Of course, the Walmart heirs themselves are getting richer by the minute. They now have as much wealth as the bottom 42% of Americans combined. Josh Bivens of the Economic Policy Institute calls them "Exhibit A" in the national scandal of extreme income inequality.  

In 2007, it was reported that the Walton family wealth was as large as the bottom 35 million families in the wealth distribution combined, or 30.5 percent of all American families.

And in 2010, as the Walton’s wealth has risen and most other Americans’ wealth declined, it is now the case that the Walton family wealth is as large as the bottom 48.8 million families in the wealth distribution (constituting 41.5 percent of all American families) combined.
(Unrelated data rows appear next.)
/-- R376-R381: LKACQ takes a FREE or ORPHANED lock of the task's partition, waits for a held one and aborts on its own;
LKREL frees; a freed lock passes to its first waiter; a lease that expires and LOCK_CTRL turn a held lock ORPHANED. -/
def Obligations.LocksPassAndOrphan : Prop :=
  ∀ (s : State) (l : LockId),
    let usable (t : TileId) := s.bit (Reg.lockCfg (l / 32) (l % 32)) 31 = true ∧
      s.partOf t = some (s.fld (Reg.lockCfg (l / 32) (l % 32)) 0 3)
    (∀ (t : TileId) (k : SlotId) (w : Word), s.runs t k w → opOf w = 0x38 → rbOf w = 0 → s.pc t k < 4095 →
      l.val = (s.creg t k (raOf w)).toNat % 128 →
      let me := LockUser.task t k
      let grants (st : Word) := Answers (.lkacq (.task t k)) s (fun u => u.heldBy l me ∧ s.nextWord u t k ∧
        u.creg t k (rdOf w) = (if rdOf w = 0 then 0 else st) ∧ u.locksOf t k = Min.min 255 (s.locksOf t k + 1) ∧
        (u.rd (Reg.lockStatAcq (l / 32))).toNat = Min.min 0xFFFFFFFF ((s.rd (Reg.lockStatAcq (l / 32))).toNat + 1) ∧
        u.pocket = s.pocket)
      (fnOf w = 0x40 → usable t → s.waiters l = [] →
        (s.lockStateOf l = 0 → grants 0) ∧ (s.lockStateOf l = 2 → grants 1)) ∧
      (fnOf w = 0x40 → usable t → s.lockStateOf l = 1 → ¬ s.heldBy l me → me ∉ s.waiters l →
        Answers (.lkacq (.task t k)) s (fun u => u.taskState t k = taskWaiting ∧ u.fld (Reg.cuffTaskStatus t k) 25 4 = 7 ∧
          u.pc t k = s.pc t k ∧ u.waiters l = s.waiters l ++ [me])) ∧
      (fnOf w = 0x40 → (¬ usable t ∨ s.heldBy l me) → Answers (.lkacq (.task t k)) s (fun u => u.taskState t k = taskAborted)) ∧
      (fnOf w = 0x41 → rdOf w = 0 → usable t →
        (s.heldBy l me → Answers (.lkrel (.task t k)) s (fun u => u.lockStateOf l = 0 ∧ s.nextWord u t k ∧
          u.locksOf t k = s.locksOf t k - 1 ∧ u.pocket = s.pocket)) ∧
        (s.lockStateOf l = 0 ∨ s.lockOwnedBy l me = false → Answers (.lkrel (.task t k)) s (fun u =>
          u.taskState t k = taskAborted)))) ∧
    (∀ c : Fin 8, let me := LockUser.collar c
      (s.lockStateOf l = 0 → s.waiters l = [] → Answers (.lkacq (.collar c l)) s (fun u => u.heldBy l me ∧ u.reply = leBytes 4 0)) ∧
      (s.heldBy l me → Answers (.lkrel (.collar c l)) s (fun u => u.lockStateOf l = 0 ∧ s.onlyRegs u [lockReg l]))) ∧
    (∀ (t : TileId) (k : SlotId) vs, s.waiters l = .task t k :: vs → s.lockStateOf l = 0 → s.taskState t k = taskWaiting →
      s.pc t k < 4095 → Answers (.lockGrant l) s (fun u => u.heldBy l (.task t k) ∧ u.waiters l = vs ∧ s.nextWord u t k ∧
        u.creg t k (rdOf (s.fetch t k)) = 0)) ∧
    (s.lockStateOf l = 1 →
      (s.rd (Reg.lockLease (l / 32) (l % 32)) ≠ 0xFFFFFFFF → Answers (.lockLeaseExpire l) s (fun u =>
        u.lockStateOf l = 2 ∧ u.fld (lockReg l) 28 2 = 2 ∧ u.pocket = s.pocket)) ∧
      (s.rd (Reg.lockLease (l / 32) (l % 32)) = 0xFFFFFFFF → exec (.lockLeaseExpire l) s = .next s) ∧
      (∀ (p : PanelId) (i : Fin 32), l.val = 32 * p + i → s.regOn (Reg.lockCtrl p) = true →
        Answers (.lockCtrlOrphan p i) s (fun u => u.lockStateOf l = 2 ∧ u.fld (lockReg l) 28 2 = 3 ∧ u.pocket = s.pocket)))

/-- R384-R387: an arbiter grants the highest class raised, and in it the next requester in order after the last one it
granted; the others' waits grow, and one that reaches the threshold is counted as starved. -/
def Obligations.ArbitersGrantInTurn : Prop :=
  ∀ (s : State) (site : ArbSite) (reqs : List ArbReq) (ms cls o : Nat), s.arbWinner site reqs = some (cls, o) →
    (∃ r ∈ reqs, s.arbClass site r = cls ∧ arbOrder site r = o) ∧ (∀ r ∈ reqs, s.arbClass site r ≤ cls) ∧
    (∀ r ∈ reqs, s.arbClass site r = cls → match tfind (s.arb site).last cls with
      | none => o ≤ arbOrder site r
      | some l => (l < o ∧ (l < arbOrder site r → o ≤ arbOrder site r)) ∨
          (o ≤ l ∧ arbOrder site r ≤ l ∧ o ≤ arbOrder site r)) ∧
    (s.arbThreshold site = 0 → Answers (.arbitrationRound site reqs ms) s (fun u => u = { s with arbs := u.arbs } ∧
      tfind (u.arb site).last cls = some o ∧ (u.arb site).recorded = (s.arb site).recorded ∧
      ∀ n, tget (u.arb site).waits 0 n = (if n ≠ o ∧ ∃ r ∈ reqs, arbOrder site r = n then tget (s.arb site).waits 0 n + 1 else 0))) ∧
    (∀ (t : TileId) (p : Fin 3) (r : ArbReq), site = .port t p → reqs.filter (fun r => arbOrder site r != o) = [r] →
      0 < s.arbThreshold site → s.arbThreshold site ≤ tget (s.arb site).waits 0 (arbOrder site r) + 1 →
      (s.arb site).raised = [] → Answers (.arbitrationRound site reqs ms) s (fun u => u.pocket = s.pocket ∧
        (u.rd (Reg.arbStarveCount t)).toNat = Min.min 0xFFFFFFFF ((s.rd (Reg.arbStarveCount t)).toNat + 1) ∧
        u.bit (Reg.cuffIntPend t (s.fld (Reg.cuffIntRoute t) 0 2)) 0 = true ∧ (u.arb site).raised = [arbOrder site r]))

/-! ## The fabric (spec 13) -/

namespace Sys2Proof.Machine

/-- The register words of a port's state. -/
def portWords (p : Nat) : List Nat :=
  [Reg.fabPortCtrl p, Reg.fabPortStatus p, Reg.fabPortLanes p, Reg.fabPortStatRetrain p, Reg.mirrorLinkStatus]

/-- The port is now in state `st` with cause `c`. The frame: memory, every tile, every other port and every register
word but the port's are unchanged. -/
def State.portNow (s u : State) (p st c : Nat) (as : List Nat) : Prop :=
  u.portState p = st ∧ u.fld (Reg.fabPortStatus p) 26 3 = c ∧ (∀ j, j ≠ p → u.fab j = s.fab j) ∧
  s.onlyRegs { u with fabPorts := s.fabPorts } (portWords p ++ as)

/-- The entries of port `p` into RETRAIN within the second before `us`. -/
def State.recent (s : State) (p us : Nat) : Nat := ((s.fab p).retrains.filter (fun t => us < t + 1000000)).length

end Sys2Proof.Machine

/-- R400-R402, R407, R507: the states of a port, from DISABLED to ACTIVE and FAILED, with the cause that FAILED shows. -/
def Obligations.LinksTrainAndFail : Prop :=
  ∀ (s : State) (p : PortId),
    (s.domainOn (portDomain p) = true → s.portState p = 0 → Answers (.fabPortEnable p true) s (fun u =>
      s.portNow u p 1 0 [] ∧ u.bit (Reg.fabPortCtrl p) 0 = true)) ∧
    (s.portState p ≠ 0 → Answers (.fabPortEnable p false) s (fun u => s.portNow u p 0 0 [] ∧
      u.bit (Reg.fabPortCtrl p) 0 = false ∧ (u.fab p).tx = [] ∧ (u.fab p).inbox = [])) ∧
    (s.portState p = 1 → s.bit Reg.fabModuleId 31 = true → Answers (.linkTrainingStart p) s (fun u =>
      s.portNow u p 2 0 [] ∧ u.rd (Reg.fabPortLanes p) = 0)) ∧
    (s.portState p = 1 → s.bit Reg.fabModuleId 31 = false → exec (.linkTrainingStart p) s = .next s) ∧
    (s.portState p = 2 → ∀ (id : Fin 2048) (coll mir : BitVec 16), Answers (.flitTrain p id coll mir) s (fun u =>
      (u.fab p).peer = some (id.val, coll.toNat, mir.toNat) ∧ u.fld (Reg.fabPortStatus p) 0 11 = id.val ∧
      u.bit (Reg.fabPortStatus p) 11 = true ∧ u.rd (Reg.fabPortPeer p) = BitVec.ofNat 32 (coll.toNat * 0x10000 + mir.toNat) ∧
      u.portState p = 2)) ∧
    (s.portState p = 2 → ∀ id coll mir, (s.fab p).peer = some (id, coll, mir) → (∀ q, q < 8 → (s.slot q).restart ≠ 4) →
      let own := s.fld Reg.structLevelsLink 16 16
      let levels := coll ≤ own + 1 ∧ own ≤ coll + 1
      let idOk := if p.val < 16 then id ≠ s.ownId else id = s.partner
      let mirOk := 16 ≤ p.val → mir = s.fld Reg.structLevelsLink 0 16
      (levels → idOk → mirOk → Answers (.linkTrainingDone p) s (fun u => s.portNow u p 3 0 [] ∧
        u.fld (Reg.fabPortLanes p) 0 16 = 0xFFFF)) ∧
      (¬ levels → Answers (.linkTrainingDone p) s (fun u => s.portNow u p 5 1 [])) ∧
      (levels → ¬ idOk → Answers (.linkTrainingDone p) s (fun u => s.portNow u p 5 2 [])) ∧
      (levels → idOk → ¬ mirOk → Answers (.linkTrainingDone p) s (fun u => s.portNow u p 5 3 []))) ∧
    (s.portState p = 2 → ∀ lanes : BitVec 16, lanes ≠ 0 → Answers (.laneLockTimeout p lanes) s (fun u =>
      s.portNow u p 5 4 [] ∧ u.fld (Reg.fabPortLanes p) 0 16 = 0xFFFF - lanes.toNat)) ∧
    (s.portState p = 3 → ∀ us,
      let counted (u : State) := (u.rd (Reg.fabPortStatRetrain p)).toNat =
        Min.min 0xFFFFFFFF ((s.rd (Reg.fabPortStatRetrain p)).toNat + 1)
      (s.recent p us < 3 → Answers (.fabPortRetrain p us) s (fun u => s.portNow u p 4 0 [] ∧ counted u ∧
        (u.fab p).unacked = (s.fab p).unacked ∧ (u.fab p).tx = (s.fab p).tx)) ∧
      (3 ≤ s.recent p us → Answers (.fabPortRetrain p us) s (fun u => u.portState p = 5 ∧
        u.fld (Reg.fabPortStatus p) 26 3 = 5 ∧ counted u)) ∧
      (∀ lane : Fin 16, s.recent p us < 3 → Answers (.laneLockLoss p lane us) s (fun u => s.portNow u p 4 0 [] ∧ counted u ∧
        u.bit (Reg.fabPortLanes p) lane = false ∧ u.bit (Reg.fabPortLanes p) (16 + lane) = true))) ∧
    (s.portState p = 4 → Answers (.retrainDone p) s (fun u => s.portNow u p 3 0 [] ∧ u.fld (Reg.fabPortLanes p) 0 16 = 0xFFFF) ∧
      Answers (.retrainTimeout p) s (fun u => u.portState p = 5 ∧ u.fld (Reg.fabPortStatus p) 26 3 = 5)) ∧
    (s.portState p = 2 ∨ s.portState p = 3 ∨ s.portState p = 4 → Answers (.peerOrderlyClose p) s (fun u =>
      s.portNow u p 1 0 [] ∧ (u.fab p).tx = [] ∧ (u.fab p).unacked = []))

/-- R403-R407, R434: a good DATA flit in sequence is taken, any other is answered with one NAK; acknowledgements and credits
come with every flit; a NAK has the unacknowledged flits sent again and the eighth in a row retrains the link. The
first write of FAB_MODULE_ID sets it for good. -/
def Obligations.FlitsInSequence : Prop :=
  ∀ (s : State),
    (∀ (p : PortId) (f : Flit), s.portState p = 3 →
      let x := s.fab p
      let ce (u : State) := (u.rd (Reg.fabPortStatCe p)).toNat = Min.min 0xFFFFFFFF ((s.rd (Reg.fabPortStatCe p)).toNat + f.corrected.val)
      (f.bad = false → f.seq = x.recvSeq → (∀ k ∈ f.pkts, knownPacket k = true) → Answers (.flitData p f) s (fun u =>
        (u.fab p).inbox = x.inbox ++ f.pkts ∧ (u.fab p).recvSeq = (x.recvSeq + 1) % 4096 ∧ (u.fab p).nakSent = false ∧ ce u ∧
        s.onlyRegs { u with fabPorts := s.fabPorts } [Reg.fabPortStatCe p])) ∧
      ((f.bad = true ∨ f.seq ≠ x.recvSeq) → Answers (.flitData p f) s (fun u => u.fab p = { x with nakSent := true } ∧ ce u ∧
        s.onlyRegs { u with fabPorts := s.fabPorts } [Reg.fabPortStatCe p])) ∧
      (x.tx = [] → f.bad = false →
        let left := match x.unacked.findIdx? (fun g => g.1 == f.ack) with
          | some i => x.unacked.drop (i + 1)
          | none => x.unacked
        Answers (.flitIdle p f) s (fun u => (u.fab p).unacked = left ∧
          (u.fab p).credits = (List.range 6).map (fun v => Min.min 256 (x.credits.getD v 0 + f.credits.getD v 0)) ∧
          (u.fab p).inbox = x.inbox ∧ (u.fab p).recvSeq = x.recvSeq ∧ ce u ∧
          s.onlyRegs { u with fabPorts := s.fabPorts } [Reg.fabPortStatCe p])) ∧
      (∀ us, f.bad = false → x.unacked.findIdx? (fun g => g.1 == (f.seq + 4095) % 4096) = none →
        (x.replays < 7 → x.tx = [] → Answers (.flitNak p f us) s (fun u => (u.fab p).replays = x.replays + 1 ∧
          (u.fab p).unacked = x.unacked ∧ u.portState p = 3 ∧ (u.rd (Reg.fabPortStatReplay p)).toNat =
            Min.min 0xFFFFFFFF ((s.rd (Reg.fabPortStatReplay p)).toNat + x.unacked.length))) ∧
        (7 ≤ x.replays → s.recent p us < 3 → Answers (.flitNak p f us) s (fun u => u.portState p = 4)))) ∧
    (∀ v : Word, (s.bit Reg.fabModuleId 31 = false → Answers (.fabModuleIdWrite v) s (fun u => u.ownId = fieldOf v 0 11 ∧
        u.bit Reg.fabModuleId 31 = true ∧ s.sameBits u Reg.fabModuleId (fun j => 11 ≤ j ∧ j < 31) ∧ s.onlyRegs u [Reg.fabModuleId])) ∧
      (s.bit Reg.fabModuleId 31 = true → Answers (.fabModuleIdWrite v) s (fun u =>
        u.bit Reg.fabModuleId 30 = !v.getLsbD 30 ∧ s.sameBits u Reg.fabModuleId (fun j => j ≠ 30) ∧
        s.onlyRegs u [Reg.fabModuleId])))

namespace Sys2Proof.Machine

/-- `p` is the packet that a command for the kinds `want` takes at `place`, it is addressed to this module, and `rest`
stays there; the place is no mirror port. -/
def State.comes (s : State) (place : PktAt) (want : Packet → Bool) (p : Packet) (rest : List Packet) : Prop :=
  takeHead want [] (s.pktsAt place) = some (p, rest) ∧ s.isMe p.dstModule = true ∧ ∀ i, place = .port i → i.val < 16

/-- The packet goes on to the mesh as a request of partition `q`. -/
def State.toMesh (s u : State) (place : PktAt) (q : Nat) (p : Packet) (rest : List Packet) : Prop :=
  u.net = s.net ++ [{ p with part := q }] ∧ u.pktsAt place = rest ∧ u.regs = s.regs ∧ u.tiles = s.tiles ∧ u.pocket = s.pocket ∧
  u.hbm = s.hbm

end Sys2Proof.Machine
It’s hardly a surprise that the economic circumstances of the Walton family and that of most Americans are moving in opposite directions, but some have attempted to quibble with the use of this particular statistic by noting that nearly 13 million American families have negative net worth—meaning that they have outstanding debts greater than the value of their assets. This is a bit of a strange objection—of course, many American families have negative net worth, but this is an economic reality, not a statistical fluke.
Walmart relies very heavily upon those negative-net worth customers. One of the reasons the retailer is experiencing such a setback this quarter is that IRS tax refunds (including for those struggling consumers qualifying for the earned income tax credit) have been delayed due to the manufactured feckless cliff crisis and other glitches. 

And how about the other phony crisis known as the Sequester, which is designed to make poor people share the sacrifice with the military industrial complex?

Congress is dealing with it by blowing town for an entire week for an extended Presidents Day seven-day weekend. The president and the missus will be taking their own separate vacations, golfing and skiing respectively.

So that should answer the burning question I know has been on all your minds lately: Where are all our politicians? Where's all our money?

Tell it, Karen!


Wonder if anyone's listening?


2 comments:

Commander Zaius said...

"Where are all the customers?

Unfortunately several factors out of my control force me to stop at Wal Mart from time to time. One being the fact that I do my shopping when I get off work early in the morning and you can't throw a rock more than a couple of times before you hit one of the many Wal Marts in this area open 24/7.

Be that as it may I am hearing some noise that Wal Mart is freaking out over Amazon daring to step into their areas of cheap good. We buy our batteies for things like remote controls and flashlights online through Amazon because they are tons cheaper along with detergent and other items.

Yeah, I know Amazon is no saint either but until a socially responsible retailer comes into play I'd rather give them my business as much as possible. I utterly despise Wal Mart.


Cirze said...

Amen, Bro!

(If I were a praying woman, I might say.)

I hear that they're getting ready to abandon the increasingly poverty-stricken USA anyway for all those rich (with American business tax-break writeoff $$$$$) and better developing economies in India, China, etc.

At least we got miles of parking lots out of their temporary habitation, eh?

(Which we need to house our increasing number of poor (which are growing by leaps and bounds) at night now.)

Love ya,

S

"Oh, they paved Paradise, put up a parking lot!"